» **Aim of the exercise**
Only these lines are needed: the first line of the entries below through the line with "k)).hold = .mask m := by", each returned exactly.

» **Dataset records**
/-- With the thread that now waits, all members wait where all others did. -/
theorem members_hold_iff (s : State) (t m : Nat) :
    (∀ j ∈ maskSlots (s.mask (t / 32) m), ((s.hold t (.mask m)).thread (threadOf (t / 32) j)).hold = .mask m) ↔
    ∀ k < 32, k ≠ t % 32 → (s.mask (t / 32) m).getLsbD k = true → (s.thread (threadOf (t / 32) k)).hold = .mask m := by
  have hother : ∀ k, k ≠ t % 32 → (s.hold t (.mask m)).thread (threadOf (t / 32) k) = s.thread (threadOf (t / 32) k) := fun k hk => by
    rw [State.hold, State.thread_modThread, if_neg]
    rw [threadOf]
    omega
  constructor
  · intro h k hk hne hmem
    rw [← hother k hne]
    exact h k ((mem_maskSlots ..).2 ⟨hk, hmem⟩)
  · intro h k hk
    obtain ⟨hlt, hmem⟩ := (mem_maskSlots ..).1 hk
    by_cases hne : k = t % 32
    · rw [hne, threadOf_self, State.hold, State.thread_modThread_same]
    · rw [hother k hne]
      exact h k hlt hne hmem

theorem pc_hold (s : State) (t u : Nat) (h : Hold) : ((s.hold t h).thread u).pc = (s.thread u).pc := by
  rw [State.hold, State.thread_modThread]
  split
  next hu => rw [hu]
  next => rfl

variable {s' : State} (hc : ChecksOn (s.hold t (.mask m)) s' (t / 32) [m])
include hc

/-- The last member to wait empties the mask, and all members go on. -/
theorem ChecksOn.released (hm : (s.mask (t / 32) m).getLsbD (t % 32) = true)
    (hall : ∀ j ∈ maskSlots (s.mask (t / 32) m), ((s.hold t (.mask m)).thread (threadOf (t / 32) j)).hold = .mask m) :
    s'.mask (t / 32) m = 0 ∧ ∀ k < 32, (s.mask (t / 32) m).getLsbD k = true → (s'.thread (threadOf (t / 32) k)).hold = .none ∧
      (s'.thread (threadOf (t / 32) k)).pc = (s.thread (threadOf (t / 32) k)).pc + 12 := by
  have h0 : s.mask (t / 32) m ≠ 0 := fun h => by simp [h] at hm
  constructor
  · rw [hc.mask (List.nodup_singleton m), if_pos ⟨rfl, List.mem_cons_self⟩, (kept_hold ..).mask]
    exact if_pos ⟨h0, hall⟩
  · obtain ⟨a, hsame, hthread, -, hend⟩ := hc
    have hmask : a.mask (t / 32) m = s.mask (t / 32) m := (hsame.mask ..).trans ((kept_hold ..).mask ..)
    intro k hk hmem
    rw [hend, ← pc_hold s t _ (.mask m), ← hthread]
    refine thread_releaseCheck_all a (t / 32) m k (by rwa [hmask]) (fun j hj => ?_) ?_
    · rw [hthread]
      exact hall j (by rwa [hmask] at hj)
    · rw [hmask]
      exact (mem_maskSlots ..).2 ⟨hk, hmem⟩

/-- Where another member does not wait, the mask stays and the thread waits. -/
theorem ChecksOn.waits (hm : (s.mask (t / 32) m).getLsbD (t % 32) = true)
    (hnot : ¬ ∀ j ∈ maskSlots (s.mask (t / 32) m), ((s.hold t (.mask m)).thread (threadOf (t / 32) j)).hold = .mask m) :
    s'.mask (t / 32) m = s.mask (t / 32) m ∧ s'.thread t = (s.hold t (.mask m)).thread t := by
  constructor
  · rw [hc.mask (List.nodup_singleton m), if_pos ⟨rfl, List.mem_cons_self⟩, (kept_hold ..).mask]
    exact if_neg fun h => hnot h.2
  · obtain ⟨a, hsame, hthread, -, hend⟩ := hc
    have hmask : a.mask (t / 32) m = s.mask (t / 32) m := (hsame.mask ..).trans ((kept_hold ..).mask ..)
    have hstay := thread_releaseCheck_member (s := a) (w := t / 32) (m := m) (k := t % 32) (by rwa [hmask])
      (by simpa only [hmask, hthread] using hnot)
    rw [threadOf_self] at hstay
    rw [hend, ← hthread]
    exact hstay

end

/-- Settles O22: the thread that is no member passes, the last member releases all, any other member waits. -/
theorem waitmHoldsUntilAllMembersWait : Obligations.WaitmHoldsUntilAllMembersWait := by
  intro f s t x w m h
  cases hm : (s.mask w m).getLsbD (t % 32) with
  | false =>
    obtain ⟨s', hrun, honly, hpass⟩ := waitm_passes h hm
    exact ⟨s', hrun, honly, fun _ => hpass, nofun⟩
  | true =>
    obtain ⟨s', hrun, hc⟩ := waitm_holds h hm
    refine ⟨s', hrun, ((kept_hold ..).maskOnly ..).trans (hc.maskOnly (List.nodup_singleton m)), nofun, fun _ => ?_⟩
    rw [← members_hold_iff s t m]
    refine ⟨hc.released hm, fun hnot => ?_⟩
    obtain ⟨hmask, hself⟩ := hc.waits hm hnot
    rw [hself, pc_hold, State.hold, State.thread_modThread_same]
    exact ⟨hmask, rfl, rfl⟩

end Sys2Proof.Machine
end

» **Written response**
/-- With the thread that now waits, all members wait where all others did. -/
theorem members_hold_iff (s : State) (t m : Nat) :
    (∀ j ∈ maskSlots (s.mask (t / 32) m), ((s.hold t (.mask m)).thread (threadOf (t / 32) j)).hold = .mask m) ↔
    ∀ k < 32, k ≠ t % 32 → (s.mask (t / 32) m).getLsbD k = true → (s.thread (threadOf (t / 32) k)).hold = .mask m := by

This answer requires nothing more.